Energy Loss in Capacitor Charging

Dear All,


Suppose the plate voltages of a capacitor switches between two levels in two half cycles of a time period, e.g. in the first half-cycle, V_top-plate=V1, V_bottom-plate=V2 (V1>V2) and in the second half-cycle, V_top-plate=V1+ΔV, V_bottom-plate=V2+ΔV (ΔV>0). Then, over the period what will be the average energy lost if the amount of charge flow through the capacitor remains same = q (obviously charge flow direction gets reversed). Will the enrgy loss be q×ΔV?

Please explain..

You ask for the energy loss, where do you think the enegy goes to?
Frank

The energy can be lost by the system as EM radiation. I think your problem is similar to that discussed in:

https://www.edaboard.com/threads/234498/

albbg said:

The energy can be lost by the system as EM radiation. I think your problem is similar to that discussed in:

https://www.edaboard.com/threads/234498/

Click to expand...

Charging a capacitor means you are pushing a charge through connecting conductor into it. You need a "charge supply" like a battery or another capacitor, and you need a dielectric material between capacitor electrodes, to help holding that charge.
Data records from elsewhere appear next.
-- ==== Sys2Proof/Machine/Fit.lean ====
section
/-! DEFINITION. The WRE's arithmetic: deviations from the baselines, the template fit and SEARCH
(R165 to R171). Exact rational arithmetic, each result of a sample rounded to 2^-20 (log 10). -/

namespace Sys2Proof.Machine

/-- Rounding of a fitted quantity (log 10). -/
def q20 (x : Rat) : Rat := (roundAway (x * 1048576) : Rat) / 1048576

/-- Pi for the phase deviations (R167). -/
def piR : Rat := 3141592653589793 / 1000000000000000

/-- A phase in the units of the sample word, in radians (R105, R167). -/
def phaseRad (p : Int) : Rat := (p : Rat) * piR / 8388608

/-- The sample period of a head (R170). -/
def headPeriod (c : CfgMap) (h : Nat) : Nat := if headStrip c h then us 100 else us 20

/-- The two systems as one known sample of the head gives them: amplitude and phase deviations and
weights (R167, R169). -/
structure Env where
  a1 : Rat
  p1 : Rat
  m1 : Rat
  a2 : Rat
  p2 : Rat
  m2 : Rat
  phased : Bool
  deriving DecidableEq, Repr

/-- Amplitude deviation (R167). -/
def devA (strip : Bool) (v base : Int) : Rat :=
  if strip then ((v - base : Int) : Rat) / 8388608 else ((v - base : Int) : Rat) / (base : Rat)

def envOf (c : CfgMap) (h : Nat) (b : Baselines) (s1 s2 : HeadSample) : Env :=
  let st := headStrip c h
  { a1 := devA st s1.val b.a1, p1 := if st then 0 else phaseRad (s1.phase - b.p1), m1 := s1.weight
    a2 := devA st s2.val b.a2, p2 := if st then 0 else phaseRad (s2.phase - b.p2), m2 := s2.weight
    phased := !st }

/-- Spacing of template points in 1/16 mm (R165). -/
def tplStep (c : CfgMap) (h : Nat) : Rat := 3 * (headW c h : Rat) / 64

/-- Template value and slope at u, from its point values (R165): linear between points, 0 beyond. -/
def tplAt (c : CfgMap) (h : Nat) (pt : Nat → Int) (u : Rat) : Rat × Rat :=
  let d := tplStep c h
  let x := u / d + 32
  let i := x.floor
  if x < 0 ∨ 64 < x ∨ d = 0 then (0, 0)
  else
    let k := if i ≥ 64 then 63 else i.toNat
    let lo : Rat := (pt k : Rat) / 16384
    let hi : Rat := (pt (k + 1) : Rat) / 16384
    (lo + (hi - lo) * (x - (k : Rat)), (hi - lo) / d)

/-- One row of the fit: weight, template value, slope, measured deviation. -/
structure FitRow where
  m : Rat
  t : Rat
  dt : Rat
  d : Rat
  deriving DecidableEq, Repr

/-- The rows of a head at a position (R170). -/
def fitRows (c : CfgMap) (h : Nat) (x : Env) (s : Rat) : List FitRow :=
  let u1 := s - centreOf c h 1
  let u2 := s - centreOf c h 2
  let row (m d : Rat) (v : Rat × Rat) : FitRow := { m := m, t := v.1, dt := v.2, d := d }
  let amp := [row x.m1 x.a1 (tplAt c h (templateA c h 1) u1), row x.m2 x.a2 (tplAt c h (templateA c h 2) u2)]
  if x.phased then
    amp ++ [row x.m1 x.p1 (tplAt c h (templateP c h 1) u1), row x.m2 x.p2 (tplAt c h (templateP c h 2) u2)]
  else amp

def sumR (l : List FitRow) (f : FitRow → Rat) : Rat := l.foldl (fun acc r => acc + f r) 0

/-- Take the modelled contribution of the other wheel out of the measured deviations (R170, OTHER). -/
def withoutOther (c : CfgMap) (h : Nat) (x : Env) : Option (Rat × Rat) → Env
  | none => x
  | some (so, go) =>
    let t (k : Nat) (f : Nat → Int) : Rat := go * (tplAt c h f (so - centreOf c h k)).1
    { x with
      a1 := x.a1 - t 1 (templateA c h 1), a2 := x.a2 - t 2 (templateA c h 2)
      p1 := if x.phased then x.p1 - t 1 (templateP c h 1) else x.p1
      p2 := if x.phased then x.p2 - t 2 (templateP c h 2) else x.p2 }

/-- One round of the fit: 2 by 2 least squares with the step limit of 4 mm (R170). -/
def fitRound (c : CfgMap) (h : Nat) (x : Env) (sg : Rat × Rat) : Rat × Rat :=
  let rows := fitRows c h x sg.1
  let g := sg.2
  let h11 := sumR rows (fun r => r.m * (g * r.dt) * (g * r.dt))
  let h12 := sumR rows (fun r => r.m * (g * r.dt) * r.t)
  let h22 := sumR rows (fun r => r.m * r.t * r.t)
  let b1 := sumR rows (fun r => r.m * (g * r.dt) * (r.d - g * r.t))
  let b2 := sumR rows (fun r => r.m * r.t * (r.d - g * r.t))
  let det := h11 * h22 - h12 * h12
  if det = 0 then sg
  else
    let ds := maxR (-64) (minR 64 ((b1 * h22 - b2 * h12) / det))
    let dg := (h11 * b2 - h12 * b1) / det
    (q20 (sg.1 + ds), q20 (g + dg))

/-- Square of the residual e (R170): the residuals r at (s, g), over the final gain. -/
def residual2 (c : CfgMap) (h : Nat) (x : Env) (s g gain : Rat) : Rat :=
  let rows := fitRows c h x s
  let w := sumR rows (fun r => r.m)
  let r2 := sumR rows (fun r => r.m * (r.d - g * r.t) * (r.d - g * r.t))
  let top := maxR (absR gain) ((headGOpen c h : Rat) / 65536)
  if w = 0 then 0 else r2 / w / (top * top)

/-- A square residual exceeds E_MAX (R172). -/
def aboveEMax (c : CfgMap) (h : Nat) (e2 : Rat) : Bool :=
  let m : Rat := (headEMax c h : Rat) / 256
  decide (m * m < e2)

/-- Opening gain (R197). -/
def gOpen (c : CfgMap) (h : Nat) : Rat := (headGOpen c h : Rat) / 65536

/-- The fit of one slot on one known sample: position, gain and square residual. The residuals are
those that the third pass forms, before its step (R170). -/
def fitSlot (c : CfgMap) (h : Nat) (x : Env) (sp g : Rat) (other : Option (Rat × Rat)) : Rat × Rat × Rat :=
  let x1 := withoutOther c h x other
  let q := fitRound c h x1 (fitRound c h x1 (sp, g))
  let r := fitRound c h x1 q
  (r.1, r.2, residual2 c h x1 q.1 q.2 r.2)

/-- SEARCH's fit of g alone at one position: gain and square residual (R171). -/
def fitGain (c : CfgMap) (h : Nat) (x : Env) (s : Rat) : Rat × Rat :=
  let rows := fitRows c h x s
  let h22 := sumR rows (fun r => r.m * r.t * r.t)
  let g := if h22 = 0 then 0 else q20 (sumR rows (fun r => r.m * r.t * r.d) / h22)
  (g, residual2 c h x s g g)

/-- Candidate positions of SEARCH (R171): a grid of W/32 over both outer bands, or over the whole
sensing length. -/
def searchGrid (c : CfgMap) (h : Nat) (whole : Bool) : List Rat :=
  let w := (headW c h : Rat)
  let d := (headD c h : Rat)
  let lo := -(3 * w / 2)
  if whole then
    let n := if headW c h = 0 then 0 else ((headD c h + 3 * headW c h) * 32 / headW c h)
    (List.range (n + 1)).map (fun (j : Nat) => lo + (j : Rat) * w / 32)
  else
    (List.range 16).map (fun (j : Nat) => lo + (j : Rat) * w / 32)
      ++ (List.range 16).map (fun (j : Nat) => d + w + ((j : Rat) + 1) * w / 32)

/-- The best candidate of a list of positions: the smallest residual among those with
|g| >= G_OPEN and e <= E_MAX, the first of equals (R171). -/
def bestOf (c : CfgMap) (h : Nat) (x : Env) : List Rat → Option (Rat × Rat × Rat)
  | [] => none
  | s :: rest =>
    let r := fitGain c h x s
    let here : Option (Rat × Rat × Rat) :=
      if gOpen c h ≤ absR r.1 && !aboveEMax c h r.2 then some (s, r.1, r.2) else none
    match here, bestOf c h x rest with
    | none, b => b
    | some a, none => some a
    | some a, some b => if a.2.2 ≤ b.2.2 then some a else some b

/-- SEARCH finds |g| >= G_OPEN somewhere on its grid (R172). -/
def searchFinds (c : CfgMap) (h : Nat) (x : Env) (grid : List Rat) : Bool :=
  grid.any (fun s => decide (gOpen c h ≤ absR (fitGain c h x s).1))

/-- The zones of a head overlap (R162). -/
def overlapping (c : CfgMap) (h : Nat) : Bool := decide (2 * headW c h > headD c h)

/-- Region of a position by the plain boundaries of R162. The bound between Z1 and M belongs to M
where the zones overlap and to Z1 where they are separated; Z2 mirrors Z1. -/
def regionOf (c : CfgMap) (h : Nat) (s : Rat) : Region :=
  let w := (headW c h : Rat)
  let d := (headD c h : Rat)
  if s < -w then .sideA
  else if d + w < s then .sideB
  else if overlapping c h then
    if s < d - w then .z1 else if s ≤ w then .mid else .z2
  else if s ≤ w then .z1 else if s < d - w then .mid else .z2

def regionIdx : Region → Nat
  | .sideA => 0
  | .z1 => 1
  | .mid => 2
  | .z2 => 3
  | .sideB => 4

def regionAt : Nat → Region
  | 0 => .sideA
  | 1 => .z1
  | 2 => .mid
  | 3 => .z2
  | _ => .sideB

/-- Inside the head: Z1, M or Z2. -/
def regionIn (r : Region) : Bool := r != .sideA && r != .sideB

/-- A region lies in the zone of system k (R162). -/
def regionZone (c : CfgMap) (h k : Nat) (r : Region) : Bool :=
  match r with
  | .z1 => k == 1
  | .z2 => k == 2
  | .mid => overlapping c h
  | .sideA | .sideB => false

/-- Lower boundary of region i, 1 to 4 (R162). -/
def boundary (c : CfgMap) (h i : Nat) : Rat :=
  let w := (headW c h : Rat)
  let d := (headD c h : Rat)
  if i = 1 then -w else if i = 2 then minR (d - w) w else if i = 3 then maxR (d - w) w else d + w

end Sys2Proof.Machine
end

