/-- The channel that the partner of a channel's source excites (R208). -/
def partnerChan (c : CfgMap) (ch : Fin 64) : Option (Fin 64) :=
  (boundSource c ch.val).bind (fun k => boundChannel c (partnerSrc k))

/-- Channels into which an injection goes: every one that its source excites (R208). DESIGN CHOICE (log 35): a free
RTD_4W channel whose source is the pair partner of a checked one is among them, as R208 says of the channels of a
pair, although R136 gives it no check of its own. -/
def injectable (c : CfgMap) (ch : Fin 64) : Bool := chMode c ch.val != 0

/-- Channels that a check reaches: its own and those that share its pairs (R208). -/
def reachedChans (c : CfgMap) (own : List (Fin 64)) : List (Fin 64) :=
  let more := own.filterMap (partnerChan c)
  (allFin 64).filter (fun ch => injectable c ch && (own.contains ch || more.contains ch))

/-- Injection time (R138, R140). -/
def injectionNs (c : CfgMap) (ch : Nat) : Nat := if chInductive c ch then us 5600 else us 6000

/-- Check span of a channel (R142). -/
def checkSpan (c : CfgMap) (ch : Nat) : Nat := injectionNs c ch + 2 * groupDelay c ch

/-- Check span of a head (R142). -/
def headCheckSpan (c : CfgMap) (h : Nat) : Nat :=
  (chansOf c h).foldl (fun acc ch => Nat.max acc (checkSpan c ch.val)) 0

/-- HEADS of a CHECK offer: the head and its companions (R208). -/
def checkHeads (c : CfgMap) (h : Fin 32) : List (Fin 32) :=
  let reached := reachedChans c (chansOf c h.val)
  (allFin 32).filter (fun k => k == h || reached.any (fun ch => onHead c k.val ch.val))

/-- Request a check of a head: one CHECK offer pends at a time (R146, R201). A request during an
injection of the head stays pending until its span is over. -/
def State.requestCheck (s : State) (h : Fin 32) : State :=
  let c := s.cfg.active
  if !headDefined c h.val || (s.hg.get h).gs == .disturbed || offerPending s .check h then s
  else s.offer { cls := .check, head := h, ch := (chansOf c h.val).head?, span := headCheckSpan c h.val
                 offeredAt := s.now }

-- head guard state
/-- Enter a guard state (R149). Tally is told of every entry into DISTURBED or AWAITING_CHECK from another state (R150,
R230). -/
def State.setGuard (s : State) (h : Fin 32) (g : GState) : State :=
  s.withDist h (fun s => s.updHg h (fun x => { x with gs := g, raised := x.raised || (g != x.gs && g != .inService) }))

/-- The guard state that boot or an activation gives (R149). It is no HEAD_GUARD: the causes of that instant are START
and ACTIVATION (R230; DESIGN CHOICE, log 26). -/
def State.startGuard (s : State) (h : Fin 32) (g : GState) : State :=
  s.withDist h (fun s => s.updHg h (fun x => { x with gs := g }))

/-- LOAD_FAULT of a head (R151). -/
def State.judgeLoad (s : State) (h : Fin 32) : State :=
  let c := s.cfg.active
  let bad := match finOf? 64 (headLoad c h.val) with
    | some ch => headInductive c h.val && (causeHolds (s.cg.get ch) || isFail (s.cg.get ch).lastComplete)
    | none => false
  s.updHg h (fun x => { x with loadFault := bad })
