-- ==== Sys2Proof/Machine/Excitation.lean ====
section
/-! DEFINITION. Terminals, clamp flags and the excitation sources (R74, R75, R82 to R93), with the
UNSETTLED spans of their channels (R88, R103). -/

namespace Sys2Proof.Machine

/-- Ramp time of a start, a stop and a current change (R86, R87, R89). -/
def rampNs : Nat := ms 2

/-- Set one switch of a terminal; a field above 191 names none. -/
def setBit192 (b : BitVec 192) (t : Nat) (v : Bool) : BitVec 192 :=
  if t < 192 then
    (if v then b ||| BitVec.ofNat 192 (2 ^ t) else b &&& ~~~(BitVec.ofNat 192 (2 ^ t)))
  else b

/-- Force and return switches of a source's word (R87, R89). -/
def State.switchSource (s : State) (w : Nat) (on : Bool) : State :=
  { s with term := { s.term with
      forceSw := setBit192 s.term.forceSw (wordForce w) on
      returnSw := setBit192 s.term.returnSw (wordReturn w) on } }

/-- Discharge switch of the force terminal (R89). -/
def State.switchDischarge (s : State) (w : Nat) (on : Bool) : State :=
  { s with term := { s.term with dischargeSw := setBit192 s.term.dischargeSw (wordForce w) on } }

/-- Input terminals of a channel, as its kind uses them (R81). -/
def inputTerminals (c : CfgMap) (ch : Nat) : List Nat :=
  let k := connKind c ch
  if k = 2 then [connSigP c ch, connSigN c ch, connRefP c ch, connRefN c ch]
  else if k = 0 then []
  else [connSigP c ch, connSigN c ch]

-- the current and the switches at an instant
/-- Level of a source at an instant, units of 10 uA: linear over the 2 ms of the present ramp, then the
level that it leads to (R86, R87, R89). For a carrier this is its peak. -/
def levelAt (x : Source) (t : Nat) : Rat :=
  if x.seqAt + rampNs ≤ t then (x.current : Rat)
  else x.base + ((x.current : Rat) - x.base) * ((t - x.seqAt : Nat) : Rat) / (rampNs : Rat)

/-- N of the channel that a source excites (R109). -/
def chopN (c : CfgMap) (k : Fin 64) : Nat := (boundChannel c k).elim 0 (fun ch => chFreq c ch.val)

/-- Direction of a source now; only a chopped one reverses (R78). -/
def sourceChop (s : State) (k : Fin 64) : Chop :=
  let x := s.src.get k
  if wordWave x.word = 1 then chopAt x.chop x.startAt s.now else .forward

/-- Current that a source drives into its force terminal now, units of 10 uA (R76, R79, R104, R138): the level and
the guard's tone, in the direction of the chopping cycle; of a carrier the level at the phase of its generator. -/
def sourceCurrent (s : State) (k : Fin 64) : Rat :=
  let x := s.src.get k
  let i := if wordWave x.word = 2 then levelAt x s.now * cosT (carrierTurns s k s.now)
    else levelAt x s.now + toneAt s k s.now
  match sourceChop s k with
  | .forward => i
  | .reversed => -i
  | .dead => 0

/-- What a return switch connects a terminal to (R78). -/
inductive ReturnTo where
  | agnd
  /-- The source's own return buffer at VEXC/2. -/
  | buffer (k : Fin 64)
  deriving DecidableEq, Repr

def returnTo (s : State) (k : Fin 64) : ReturnTo :=
  if wordWave (s.src.get k).word = 2 then .buffer k else .agnd

/-- Step 2 of a stop has been reached: the current is zero (R89). -/
def stopAtZero (s : State) (k : Fin 64) : Bool :=
  (s.src.get k).st == .discharging && decide ((s.src.get k).seqAt + rampNs ≤ s.now)

/-- A source's force switch is closed on a terminal (R78, R79, R87, R89). -/
def forceOf (s : State) (k : Fin 64) (t : Nat) : Bool :=
  let x := s.src.get k
  x.st != .off && !stopAtZero s k && (match sourceChop s k with
    | .forward => wordForce x.word == t
    | .reversed => wordReturn x.word == t
    | .dead => false)

/-- A source's return switch is closed on a terminal (R78, R79, R87, R89). DESIGN CHOICE (log 36): a chopped source whose
stop reaches zero in the reversed direction, or in a dead time, keeps the return switch of RETURN_AT and discharges
FORCE_AT, as in the forward direction. -/
def returnOf (s : State) (k : Fin 64) (t : Nat) : Bool :=
  let x := s.src.get k
  x.st != .off && (if stopAtZero s k then wordReturn x.word == t
    else match sourceChop s k with
      | .forward => wordReturn x.word == t
      | .reversed => wordForce x.word == t
      | .dead => false)

/-- The force switch of a terminal is closed now. -/
def forceClosed (s : State) (t : Fin 192) : Bool := (allFin 64).any (fun k => forceOf s k t.val)

/-- The return switch of a terminal is closed now. -/
def returnClosed (s : State) (t : Fin 192) : Bool := (allFin 64).any (fun k => returnOf s k t.val)

/-- Time for which a reset holds the discharge switches closed (R92). -/
def resetDischargeNs : Nat := ms 10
Typical loss are the following:
1. Internal resistance of your charge supply. Moving the charge in the circuit causes a part of it to dissipate as heat.
2. Connecting conductors, also "long" capacitor electrodes ; their resistance times the square of current (pulse) equals to another dissipated heat.
3. In addition to 2., charge movement through the conductors, due to their inductance, causes a part of energy is radiated as electro-magnetic field.
4. Dielectric in the capacitor, as the charge appears on capacitor electrodes, is polarized. Polarization means the electrical dipoles in dielectric material are forced to a new orientation. Their movement means another loss dissipated as heat, and polarization in the dielectric.
5. If the circuit is interrupted after the capacitor is charged, fine. But if kept closed, the capacitor discharges back, and the charge, with all above losses, returns into the supply where it may be lost as heat.
6. The closed circuit may allow the charge to continue through the source, so then the current flows in reverse direction; such effect is oscillatory and gradually the current of charges is attenuated after several exchanges (oscillations).

All above effects are known and measurable. Typically it is assumed that during a single capacitor charge, >50% of energy is lost. Not an easy thing to really analyze.

I think we are speaking about ideal capacitors, so the effects (true in real world) listed by jiripolivka are not to be taken into account excluding the EM radiation.